Maximum Product

Given a sequence of integers S = {S1, S2, . . . , Sn}, you should determine what is the value of the

maximum positive product involving consecutive terms of S. If you cannot find a positive sequence,

you should consider 0 as the value of the maximum product.

Input

Each test case starts with 1 ≤ N ≤ 18, the number of elements in a sequence. Each element Si is an

 integer such that −10 ≤ Si ≤ 10. Next line will have N integers, representing the value of each

element in the sequence. There is a blank line after each test case. The input is terminated by end of

file (EOF).

Output

For each test case you must print the message: ‘Case #M: The maximum product is P.’, where

M is the number of the test case, starting from 1, and P is the value of the maximum product.
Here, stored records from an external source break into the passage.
-- ==== Sys2Proof/Machine/Loop.lean ====
section
/-!
DEFINITION. The loop unit (chapter 8, R238 to R269, R548): sources, slots, selector groups, the channel stage, share
scaling, presets, injection, capture, staging (R126) and its commands. Values are Q1.31 integers.
-/

namespace Sys2Proof.Machine

open Sys2Proof

/-! ### Arithmetic of R242 and R548 -/

/-- Saturate to the Q1.31 range (R242). -/
def sat31 (x : Int) : Int := clampI x (-2147483648) 2147483647

/-- Divide by 2^k and round half-up (R242). -/
def roundUp (x : Int) (k : Nat) : Int := (x + 2 ^ (k - 1)) / 2 ^ k

/-- The constant 0.992 of R548. -/
def c992 : Int := 0x7EF9DB23

/-- The threshold 0.05 of R548. -/
def c005 : Int := 0x06666666

/-- A quotient rounded half-up: the single rounding of a product with a share fraction (R249, log 13). -/
def quotHalf (n d : Int) : Int := if d = 0 then 0 else (2 * n + d) / (2 * d)

/-- A quotient rounded toward zero (R548). -/
def quotZero (n d : Int) : Int := if d = 0 then 0 else n.tdiv d

/-! ### Shares (R249) -/

/-- Whether a lane counts as running for the shares: RUNNING or RAMP, except in its first RAMP frame (R332). -/
def Lane.runsFor (ln : Lane) (l : LaneId) : Bool :=
  let st := (ln.agr.vec.get l).lstate
  st == lsRunning || (st == lsRamp && ln.agr.rampK != 0)

/-- A lane's STATE of a channel in the channel vector in force (R324). -/
def Lane.chanState (ln : Lane) (l : LaneId) (c : Nat) : Nat := bits (vget ln.agr.chan c 0) (8 * l.idx + 2) (8 * l.idx)

/-- The winding share of a channel as an exact fraction (R249). -/
def Lane.sigmaOf (ln : Lane) (c : Nat) : Nat × Nat :=
  let sum := (LaneId.all.map (fun l =>
    if ln.runsFor l && ln.chanState l c != 7 then ln.agr.share.get l else 0)).foldl (· + ·) 0
  let own := if ln.get (COMM_CSTAT_STATE c) = 7 then 0 else ln.agr.share.get ln.id
  if sum = 0 then (0, 1) else (own, sum)

/-- A share in Q1.31, rounded to nearest; a share of 1 reads 0x7FFF_FFFF (R249). -/
def shareWord (n d : Nat) : Word :=
  if d ≤ n then 0x7FFFFFFF else BitVec.ofNat 32 ((2 * n * 2147483648 + d) / (2 * d))

/-! ### Sources (R239) -/

/-- A word of the agreed inputs: channel words at 32 * c, lane words from 192 (R209). -/
def Lane.input (ln : Lane) (k : Nat) : Word := sparseGet (fun _ => 0) ln.comm.inputs k

/-- Set a word of the agreed inputs. -/
def Lane.putInput (ln : Lane) (k : Nat) (v : Word) : Lane :=
  { ln with comm := { ln.comm with inputs := sparsePut (fun _ => 0) ln.comm.inputs k v } }

/-- An integer source scaled: sat32(raw * 2^SHIFT), truncated towards minus infinity. -/
def shiftSat (raw : Int) (sh : Nat) : Int :=
  sat31 (if sh < 32 then raw * 2 ^ sh else raw / 2 ^ (64 - sh))

/-- The 48-bit speed of the most recently completed result set, with its VALID. -/
def Lane.speedResult (ln : Lane) (k : Nat) : Int × Bool :=
  let lo := rfGet ln.pub (POS_SR_SPDL k)
  let hi := rfGet ln.pub (POS_SR_SPDH k)
  (((hi.setWidth 16 : BitVec 16) ++ lo).toInt, bit (rfGet ln.pub (POS_SR_STAT k)) 17)

/-- A shared-quantity word's valid bit (R239 class 0x9). -/
def Lane.sqValid (ln : Lane) (k : Nat) : Bool := bit (ln.rd TALLY_SQV) k

/-- A source of R239: its value and whether it is valid. `sp` is the slot that reads it. -/
def readSource (ln : Lane) (lc : LoopCopy) (regs : RegFile) (sp : Nat) (src : Nat) : Int × Bool :=
  let cls := src % 16
  let idx := src / 16 % 64
  let sh := src / 1024 % 64
  match cls with
  | 0x0 => (0, true)
  | 0x1 => ((rfGet regs (LOOP_SP sp)).toInt, true)
  | 0x2 =>
    let c := idx / 8
    match idx % 8 with
    | 6 => ((ln.input (32 * c + 11)).toInt, bit (ln.input (32 * c + 9)) 3)
    | 7 => ((ln.input (32 * c + 12)).toInt, (ln.speedResult (ln.get (COMM_CHCFG_ESEL c))).2)
    | 0 => ((ln.input (32 * c + 2)).toInt, (vget ln.comm.ch c .reset).sampled)
    | q => ((ln.input (32 * c + 2 + q)).toInt, (vget ln.comm.ch c .reset).sampled)
  | 0x3 => let s := vget lc.slot idx .reset; (s.u, !s.holding)
  | 0x4 => (vget lc.gout idx 0, vget lc.gwin idx true)
  | 0x5 => ((ln.input (32 * idx + 1)).toInt, true)
  | 0x6 => ((ln.rd (COMM_SPDR idx)).toInt, true)
  | 0x7 => let r := ln.speedResult idx; (shiftSat r.1 sh, r.2)
  | 0x8 => (shiftSat (ln.rd (POS_CNT idx)).toInt sh, ln.is (POS_ISTAT_VALID idx) && !ln.is (POS_ISTAT_SUSPECT idx))
  | 0x9 => ((ln.rd (TALLY_SQ idx)).toInt, ln.sqValid idx)
  | 0xA => ((rfGet regs (LOOP_AUX idx)).toInt, bit (rfGet regs LOOP_AUXV) idx)
  | 0xB => (ln.agr.vb.toInt, ln.agr.vbValid)
  | _ => (0, false)

/-! ### One slot (R241 to R245, R259, R260, R263) -/

/-- A field of a register file. -/
def fld (f : RegFile) (x : Field) : Nat := bits (rfGet f x.reg) x.hi x.lo

/-- Replace a field of a register file. -/
def fldPut (f : RegFile) (x : Field) (v : Nat) : RegFile := rfPut f x.reg (setBits (rfGet f x.reg) x.hi x.lo v)

/-- The limits in force for a slot: those of its registers, tightened for KIND DUTY by the bus voltage (R243, R548). -/
def slotLimits (ln : Lane) (lc : LoopCopy) (regs : RegFile) (i : Nat) : Int × Int :=
  let lo := (rfGet regs (LOOP_OMIN i)).toInt
  let hi := (rfGet regs (LOOP_OMAX i)).toInt
  if fld regs (LOOP_CFG_KIND i) = 2 then
    let s := vget lc.sigma (fld regs (LOOP_CFG_CH i)) (0, 1)
    if s.1 = 0 then (lo, hi)
    else
      let lim := quotZero (c992 * ln.agr.vb.toInt * s.2) (2147483648 * 3 * s.1)
      (max lo (-lim), min hi lim)
  else (lo, hi)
After

each test case you must print a blank line.

Sample Input

3

2 4 -3

5

2 5 -1 2 -1

Sample Output

Case #1: The maximum product is 8.

Case #2: The maximum product is 20

#include<stdio.h>
#include<string.h>


int s[20];


int main()
{
    int cas = 1;
    int n;


    while(~scanf("%d",&n))
    {
        for(int i=0; i<n; i++)
        {
            scanf("%d",&s[i]);
        }
        long long maxn = 0;
        long long sum;
        for(int i=0; i<n; i++)///起点
        {
            for(int j=i; j<n; j++)///终点
            {
                sum = 1;

                for(int k=i; k<=j; k++)///查找范围
                {
                    sum *= s[k];
                }
                if(sum > maxn)///更新数据
                {
                    maxn = sum;
                }
            }
        }
        printf("Case #%d: The maximum product is %lld.\n\n",cas++,maxn);
    }
}